START Recorded data

-- ==== Sys2Proof/Laws/State.lean ====
section
/-! SUPPORT. One lemma per field of State per update, each true by definition, so that no later proof
unfolds a record update. -/

namespace Sys2Proof.Machine

/-! ## startClear -/

@[simp] theorem startClear_cfg (w : Word) (s : State) : (startClear w s).cfg = s.cfg := rfl
@[simp] theorem startClear_cmd (w : Word) (s : State) : (startClear w s).cmd = w := rfl
@[simp] theorem startClear_status (w : Word) (s : State) : (startClear w s).status = busyStatus := rfl
@[simp] theorem startClear_inLen (w : Word) (s : State) : (startClear w s).inLen = s.inLen := rfl
@[simp] theorem startClear_outLen (w : Word) (s : State) : (startClear w s).outLen = 0 := rfl
@[simp] theorem startClear_seq (w : Word) (s : State) : (startClear w s).seq = s.seq := rfl
@[simp] theorem startClear_i (w : Word) (s : State) : (startClear w s).i = 0 := rfl
@[simp] theorem startClear_o (w : Word) (s : State) : (startClear w s).o = 0 := rfl
@[simp] theorem startClear_trimE (w : Word) (s : State) : (startClear w s).trimE = 0 := rfl
@[simp] theorem startClear_pv (w : Word) (s : State) : (startClear w s).pv = 0 := rfl
@[simp] theorem startClear_pvValid (w : Word) (s : State) : (startClear w s).pvValid = false := rfl
@[simp] theorem startClear_accB (w : Word) (s : State) : (startClear w s).accB = 0 := rfl
@[simp] theorem startClear_accN (w : Word) (s : State) : (startClear w s).accN = 0 := rfl
@[simp] theorem startClear_inBuf (w : Word) (s : State) : (startClear w s).inBuf = s.inBuf := rfl
@[simp] theorem startClear_outBuf (w : Word) (s : State) : (startClear w s).outBuf = s.outBuf := rfl
@[simp] theorem startClear_hostFault (w : Word) (s : State) : (startClear w s).hostFault = s.hostFault := rfl
@[simp] theorem startClear_instIndex (w : Word) (s : State) : (startClear w s).instIndex = s.instIndex := rfl
@[simp] theorem startClear_draws (w : Word) (s : State) : (startClear w s).draws = s.draws := rfl
@[simp] theorem startClear_rdata (w : Word) (s : State) : (startClear w s).rdata = s.rdata := rfl
@[simp] theorem startClear_host (w : Word) (s : State) : (startClear w s).host = s.host := rfl
@[simp] theorem startClear_turns (w : Word) (s : State) : (startClear w s).turns = s.turns := rfl

/-! ## finish -/

@[simp] theorem finish_cfg (e : ErrCode) (s : State) : (finish e s).cfg = s.cfg := rfl
@[simp] theorem finish_cmd (e : ErrCode) (s : State) : (finish e s).cmd = s.cmd := rfl
@[simp] theorem finish_status (e : ErrCode) (s : State) : (finish e s).status = doneStatus e := rfl
@[simp] theorem finish_inLen (e : ErrCode) (s : State) : (finish e s).inLen = s.inLen := rfl
@[simp] theorem finish_outLen (e : ErrCode) (s : State) :
    (finish e s).outLen = if e = .ok then s.o else 0 := rfl
@[simp] theorem finish_seq (e : ErrCode) (s : State) : (finish e s).seq = .idle := rfl
@[simp] theorem finish_i (e : ErrCode) (s : State) : (finish e s).i = s.i := rfl
@[simp] theorem finish_o (e : ErrCode) (s : State) : (finish e s).o = s.o := rfl
@[simp] theorem finish_trimE (e : ErrCode) (s : State) : (finish e s).trimE = s.trimE := rfl
@[simp] theorem finish_pv (e : ErrCode) (s : State) : (finish e s).pv = s.pv := rfl
@[simp] theorem finish_pvValid (e : ErrCode) (s : State) : (finish e s).pvValid = s.pvValid := rfl
@[simp] theorem finish_accB (e : ErrCode) (s : State) : (finish e s).accB = s.accB := rfl
@[simp] theorem finish_accN (e : ErrCode) (s : State) : (finish e s).accN = s.accN := rfl
@[simp] theorem finish_inBuf (e : ErrCode) (s : State) : (finish e s).inBuf = s.inBuf := rfl
@[simp] theorem finish_outBuf (e : ErrCode) (s : State) : (finish e s).outBuf = s.outBuf := rfl
@[simp] theorem finish_hostFault (e : ErrCode) (s : State) : (finish e s).hostFault = s.hostFault := rfl
@[simp] theorem finish_instIndex (e : ErrCode) (s : State) : (finish e s).instIndex = s.instIndex := rfl
@[simp] theorem finish_draws (e : ErrCode) (s : State) : (finish e s).draws = s.draws := rfl
@[simp] theorem finish_rdata (e : ErrCode) (s : State) : (finish e s).rdata = s.rdata := rfl
@[simp] theorem finish_host (e : ErrCode) (s : State) : (finish e s).host = s.host := rfl
@[simp] theorem finish_turns (e : ErrCode) (s : State) : (finish e s).turns = s.turns := rfl

/-! ## raiseHostFault -/

@[simp] theorem raiseHostFault_cfg (r : HostFault) (s : State) : (raiseHostFault r s).cfg = s.cfg := rfl
@[simp] theorem raiseHostFault_cmd (r : HostFault) (s : State) : (raiseHostFault r s).cmd = s.cmd := rfl
@[simp] theorem raiseHostFault_status (r : HostFault) (s : State) :
    (raiseHostFault r s).status = s.status := rfl
@[simp] theorem raiseHostFault_inLen (r : HostFault) (s : State) : (raiseHostFault r s).inLen = s.inLen := rfl
@[simp] theorem raiseHostFault_outLen (r : HostFault) (s : State) :
    (raiseHostFault r s).outLen = s.outLen := rfl
@[simp] theorem raiseHostFault_seq (r : HostFault) (s : State) : (raiseHostFault r s).seq = s.seq := rfl
@[simp] theorem raiseHostFault_i (r : HostFault) (s : State) : (raiseHostFault r s).i = s.i := rfl
@[simp] theorem raiseHostFault_o (r : HostFault) (s : State) : (raiseHostFault r s).o = s.o := rfl
@[simp] theorem raiseHostFault_trimE (r : HostFault) (s : State) : (raiseHostFault r s).trimE = s.trimE := rfl
@[simp] theorem raiseHostFault_pv (r : HostFault) (s : State) : (raiseHostFault r s).pv = s.pv := rfl
@[simp] theorem raiseHostFault_pvValid (r : HostFault) (s : State) :
    (raiseHostFault r s).pvValid = s.pvValid := rfl
@[simp] theorem raiseHostFault_accB (r : HostFault) (s : State) : (raiseHostFault r s).accB = s.accB := rfl
@[simp] theorem raiseHostFault_accN (r : HostFault) (s : State) : (raiseHostFault r s).accN = s.accN := rfl
@[simp] theorem raiseHostFault_inBuf (r : HostFault) (s : State) : (raiseHostFault r s).inBuf = s.inBuf := rfl
@[simp] theorem raiseHostFault_outBuf (r : HostFault) (s : State) :
    (raiseHostFault r s).outBuf = s.outBuf := rfl
@[simp] theorem raiseHostFault_hostFault (r : HostFault) (s : State) :
    (raiseHostFault r s).hostFault = s.hostFault.add r := rfl
@[simp] theorem raiseHostFault_instIndex (r : HostFault) (s : State) :
    (raiseHostFault r s).instIndex = s.instIndex := rfl
@[simp] theorem raiseHostFault_draws (r : HostFault) (s : State) : (raiseHostFault r s).draws = s.draws := rfl
@[simp] theorem raiseHostFault_rdata (r : HostFault) (s : State) : (raiseHostFault r s).rdata = s.rdata := rfl
@[simp] theorem raiseHostFault_host (r : HostFault) (s : State) : (raiseHostFault r s).host = s.host := rfl
@[simp] theorem raiseHostFault_turns (r : HostFault) (s : State) : (raiseHostFault r s).turns = s.turns := rfl

/-! ## draw -/

@[simp] theorem draw_cfg (s : State) : s.draw.2.cfg = s.cfg := rfl
@[simp] theorem draw_cmd (s : State) : s.draw.2.cmd = s.cmd := rfl
@[simp] theorem draw_status (s : State) : s.draw.2.status = s.status := rfl
@[simp] theorem draw_inLen (s : State) : s.draw.2.inLen = s.inLen := rfl
@[simp] theorem draw_outLen (s : State) : s.draw.2.outLen = s.outLen := rfl
@[simp] theorem draw_seq (s : State) : s.draw.2.seq = s.seq := rfl
@[simp] theorem draw_i (s : State) : s.draw.2.i = s.i := rfl
@[simp] theorem draw_o (s : State) : s.draw.2.o = s.o := rfl
@[simp] theorem draw_trimE (s : State) : s.draw.2.trimE = s.trimE := rfl
@[simp] theorem draw_pv (s : State) : s.draw.2.pv = s.pv := rfl
@[simp] theorem draw_pvValid (s : State) : s.draw.2.pvValid = s.pvValid := rfl
@[simp] theorem draw_accB (s : State) : s.draw.2.accB = s.accB := rfl
@[simp] theorem draw_accN (s : State) : s.draw.2.accN = s.accN := rfl
@[simp] theorem draw_inBuf (s : State) : s.draw.2.inBuf = s.inBuf := rfl
@[simp] theorem draw_outBuf (s : State) : s.draw.2.outBuf = s.outBuf := rfl
@[simp] theorem draw_hostFault (s : State) : s.draw.2.hostFault = s.hostFault := rfl
@[simp] theorem draw_instIndex (s : State) : s.draw.2.instIndex = s.instIndex := rfl
@[simp] theorem draw_draws (s : State) : s.draw.2.draws = s.draws + 1 := rfl
@[simp] theorem draw_rdata (s : State) : s.draw.2.rdata = s.rdata := rfl
@[simp] theorem draw_host (s : State) : s.draw.2.host = s.host := rfl
@[simp] theorem draw_turns (s : State) : s.draw.2.turns = s.turns := rfl

/-! ## push -/

@[simp] theorem push_cfg (x w : Nat) (s : State) : (push x w s).cfg = s.cfg := rfl
@[simp] theorem push_cmd (x w : Nat) (s : State) : (push x w s).cmd = s.cmd := rfl
@[simp] theorem push_status (x w : Nat) (s : State) : (push x w s).status = s.status := rfl
@[simp] theorem push_inLen (x w : Nat) (s : State) : (push x w s).inLen = s.inLen := rfl
@[simp] theorem push_outLen (x w : Nat) (s : State) : (push x w s).outLen = s.outLen := rfl
@[simp] theorem push_seq (x w : Nat) (s : State) : (push x w s).seq = s.seq := rfl
@[simp] theorem push_i (x w : Nat) (s : State) : (push x w s).i = s.i := rfl
@[simp] theorem push_o (x w : Nat) (s : State) : (push x w s).o = s.o := rfl
@[simp] theorem push_trimE (x w : Nat) (s : State) : (push x w s).trimE = s.trimE := rfl
@[simp] theorem push_pv (x w : Nat) (s : State) : (push x w s).pv = s.pv := rfl
@[simp] theorem push_pvValid (x w : Nat) (s : State) : (push x w s).pvValid = s.pvValid := rfl
@[simp] theorem push_accB (x w : Nat) (s : State) :
    (push x w s).accB = BitVec.ofNat 32 (s.accB.toNat ||| (x <<< s.accN.toNat)) := rfl
@[simp] theorem push_accN (x w : Nat) (s : State) :
    (push x w s).accN = BitVec.ofNat 5 (s.accN.toNat + w) := rfl
@[simp] theorem push_inBuf (x w : Nat) (s : State) : (push x w s).inBuf = s.inBuf := rfl
@[simp] theorem push_outBuf (x w : Nat) (s : State) : (push x w s).outBuf = s.outBuf := rfl
@[simp] theorem push_hostFault (x w : Nat) (s : State) : (push x w s).hostFault = s.hostFault := rfl
@[simp] theorem push_instIndex (x w : Nat) (s : State) : (push x w s).instIndex = s.instIndex := rfl
@[simp] theorem push_draws (x w : Nat) (s : State) : (push x w s).draws = s.draws := rfl
@[simp] theorem push_rdata (x w : Nat) (s : State) : (push x w s).rdata = s.rdata := rfl
@[simp] theorem push_host (x w : Nat) (s : State) : (push x w s).host = s.host := rfl
@[simp] theorem push_turns (x w : Nat) (s : State) : (push x w s).turns = s.turns := rfl

/-! ## pop -/

@[simp] theorem pop_cfg (w : Nat) (s : State) : (pop w s).cfg = s.cfg := rfl
@[simp] theorem pop_cmd (w : Nat) (s : State) : (pop w s).cmd = s.cmd := rfl
@[simp] theorem pop_status (w : Nat) (s : State) : (pop w s).status = s.status := rfl
@[simp] theorem pop_inLen (w : Nat) (s : State) : (pop w s).inLen = s.inLen := rfl
@[simp] theorem pop_outLen (w : Nat) (s : State) : (pop w s).outLen = s.outLen := rfl
@[simp] theorem pop_seq (w : Nat) (s : State) : (pop w s).seq = s.seq := rfl
@[simp] theorem pop_i (w : Nat) (s : State) : (pop w s).i = s.i := rfl
@[simp] theorem pop_o (w : Nat) (s : State) : (pop w s).o = s.o := rfl
@[simp] theorem pop_trimE (w : Nat) (s : State) : (pop w s).trimE = s.trimE := rfl
@[simp] theorem pop_pv (w : Nat) (s : State) : (pop w s).pv = s.pv := rfl
@[simp] theorem pop_pvValid (w : Nat) (s : State) : (pop w s).pvValid = s.pvValid := rfl
@[simp] theorem pop_accB (w : Nat) (s : State) : (pop w s).accB = BitVec.ofNat 32 (s.accB.toNat >>> w) := rfl
@[simp] theorem pop_accN (w : Nat) (s : State) : (pop w s).accN = BitVec.ofNat 5 (s.accN.toNat - w) := rfl
@[simp] theorem pop_inBuf (w : Nat) (s : State) : (pop w s).inBuf = s.inBuf := rfl
@[simp] theorem pop_outBuf (w : Nat) (s : State) : (pop w s).outBuf = s.outBuf := rfl
@[simp] theorem pop_hostFault (w : Nat) (s : State) : (pop w s).hostFault = s.hostFault := rfl
@[simp] theorem pop_instIndex (w : Nat) (s : State) : (pop w s).instIndex = s.instIndex := rfl
@[simp] theorem pop_draws (w : Nat) (s : State) : (pop w s).draws = s.draws := rfl
@[simp] theorem pop_rdata (w : Nat) (s : State) : (pop w s).rdata = s.rdata := rfl
@[simp] theorem pop_host (w : Nat) (s : State) : (pop w s).host = s.host := rfl
@[simp] theorem pop_turns (w : Nat) (s : State) : (pop w s).turns = s.turns := rfl

/-! ## resetInput -/

@[simp] theorem resetInput_cfg (s : State) : (resetInput s).cfg = s.cfg := rfl
@[simp] theorem resetInput_cmd (s : State) : (resetInput s).cmd = 0 := rfl
@[simp] theorem resetInput_status (s : State) : (resetInput s).status = 0 := rfl
@[simp] theorem resetInput_inLen (s : State) : (resetInput s).inLen = 0 := rfl
@[simp] theorem resetInput_outLen (s : State) : (resetInput s).outLen = 0 := rfl
@[simp] theorem resetInput_seq (s : State) : (resetInput s).seq = .idle := rfl
@[simp] theorem resetInput_i (s : State) : (resetInput s).i = 0 := rfl
@[simp] theorem resetInput_o (s : State) : (resetInput s).o = 0 := rfl
@[simp] theorem resetInput_trimE (s : State) : (resetInput s).trimE = 0 := rfl
@[simp] theorem resetInput_pv (s : State) : (resetInput s).pv = 0 := rfl
@[simp] theorem resetInput_pvValid (s : State) : (resetInput s).pvValid = false := rfl
@[simp] theorem resetInput_accB (s : State) : (resetInput s).accB = 0 := rfl
@[simp] theorem resetInput_accN (s : State) : (resetInput s).accN = 0 := rfl
@[simp] theorem resetInput_inBuf (s : State) : (resetInput s).inBuf = [] := rfl
@[simp] theorem resetInput_outBuf (s : State) : (resetInput s).outBuf = [] := rfl
@[simp] theorem resetInput_hostFault (s : State) : (resetInput s).hostFault = s.hostFault := rfl
@[simp] theorem resetInput_instIndex (s : State) : (resetInput s).instIndex = s.instIndex := rfl
@[simp] theorem resetInput_draws (s : State) : (resetInput s).draws = s.draws := rfl
@[simp] theorem resetInput_rdata (s : State) : (resetInput s).rdata = s.rdata := rfl
@[simp] theorem resetInput_host (s : State) : (resetInput s).host = s.host := rfl
@[simp] theorem resetInput_turns (s : State) : (resetInput s).turns = s.turns := rfl

/-! ## returnWord -/

@[simp] theorem returnWord_cfg (v : Word) (s : State) : (returnWord v s).cfg = s.cfg := rfl
@[simp] theorem returnWord_cmd (v : Word) (s : State) : (returnWord v s).cmd = s.cmd := rfl
@[simp] theorem returnWord_status (v : Word) (s : State) : (returnWord v s).status = s.status := rfl
@[simp] theorem returnWord_inLen (v : Word) (s : State) : (returnWord v s).inLen = s.inLen := rfl
@[simp] theorem returnWord_outLen (v : Word) (s : State) : (returnWord v s).outLen = s.outLen := rfl
@[simp] theorem returnWord_seq (v : Word) (s : State) : (returnWord v s).seq = s.seq := rfl
@[simp] theorem returnWord_i (v : Word) (s : State) : (returnWord v s).i = s.i := rfl
@[simp] theorem returnWord_o (v : Word) (s : State) : (returnWord v s).o = s.o := rfl
@[simp] theorem returnWord_trimE (v : Word) (s : State) : (returnWord v s).trimE = s.trimE := rfl
@[simp] theorem returnWord_pv (v : Word) (s : State) : (returnWord v s).pv = s.pv := rfl
@[simp] theorem returnWord_pvValid (v : Word) (s : State) : (returnWord v s).pvValid = s.pvValid := rfl
@[simp] theorem returnWord_accB (v : Word) (s : State) : (returnWord v s).accB = s.accB := rfl
@[simp] theorem returnWord_accN (v : Word) (s : State) : (returnWord v s).accN = s.accN := rfl
@[simp] theorem returnWord_inBuf (v : Word) (s : State) : (returnWord v s).inBuf = s.inBuf := rfl
@[simp] theorem returnWord_outBuf (v : Word) (s : State) : (returnWord v s).outBuf = s.outBuf := rfl
@[simp] theorem returnWord_hostFault (v : Word) (s : State) : (returnWord v s).hostFault = s.hostFault := rfl
@[simp] theorem returnWord_instIndex (v : Word) (s : State) : (returnWord v s).instIndex = s.instIndex := rfl
@[simp] theorem returnWord_draws (v : Word) (s : State) : (returnWord v s).draws = s.draws := rfl
@[simp] theorem returnWord_rdata (v : Word) (s : State) : (returnWord v s).rdata = some v := rfl
@[simp] theorem returnWord_host (v : Word) (s : State) : (returnWord v s).host = s.host := rfl
@[simp] theorem returnWord_turns (v : Word) (s : State) : (returnWord v s).turns = s.turns := rfl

END Recorded data

» Work to be completed:
Word for word, reproduce the lines of the listing from the first one through the line containing "(startClear w s).inBuf = s.inBuf := rfl", and no more.

» Your solution:
-- ==== Sys2Proof/Laws/State.lean ====
section
/-! SUPPORT. One lemma per field of State per update, each true by definition, so that no later proof
unfolds a record update. -/

namespace Sys2Proof.Machine

/-! ## startClear -/

@[simp] theorem startClear_cfg (w : Word) (s : State) : (startClear w s).cfg = s.cfg := rfl
@[simp] theorem startClear_cmd (w : Word) (s : State) : (startClear w s).cmd = w := rfl
@[simp] theorem startClear_status (w : Word) (s : State) : (startClear w s).status = busyStatus := rfl
@[simp] theorem startClear_inLen (w : Word) (s : State) : (startClear w s).inLen = s.inLen := rfl
@[simp] theorem startClear_outLen (w : Word) (s : State) : (startClear w s).outLen = 0 := rfl
@[simp] theorem startClear_seq (w : Word) (s : State) : (startClear w s).seq = s.seq := rfl
@[simp] theorem startClear_i (w : Word) (s : State) : (startClear w s).i = 0 := rfl
@[simp] theorem startClear_o (w : Word) (s : State) : (startClear w s).o = 0 := rfl
@[simp] theorem startClear_trimE (w : Word) (s : State) : (startClear w s).trimE = 0 := rfl
@[simp] theorem startClear_pv (w : Word) (s : State) : (startClear w s).pv = 0 := rfl
@[simp] theorem startClear_pvValid (w : Word) (s : State) : (startClear w s).pvValid = false := rfl
@[simp] theorem startClear_accB (w : Word) (s : State) : (startClear w s).accB = 0 := rfl
@[simp] theorem startClear_accN (w : Word) (s : State) : (startClear w s).accN = 0 := rfl
@[simp] theorem startClear_inBuf (w : Word) (s : State) : (startClear w s).inBuf = s.inBuf := rfl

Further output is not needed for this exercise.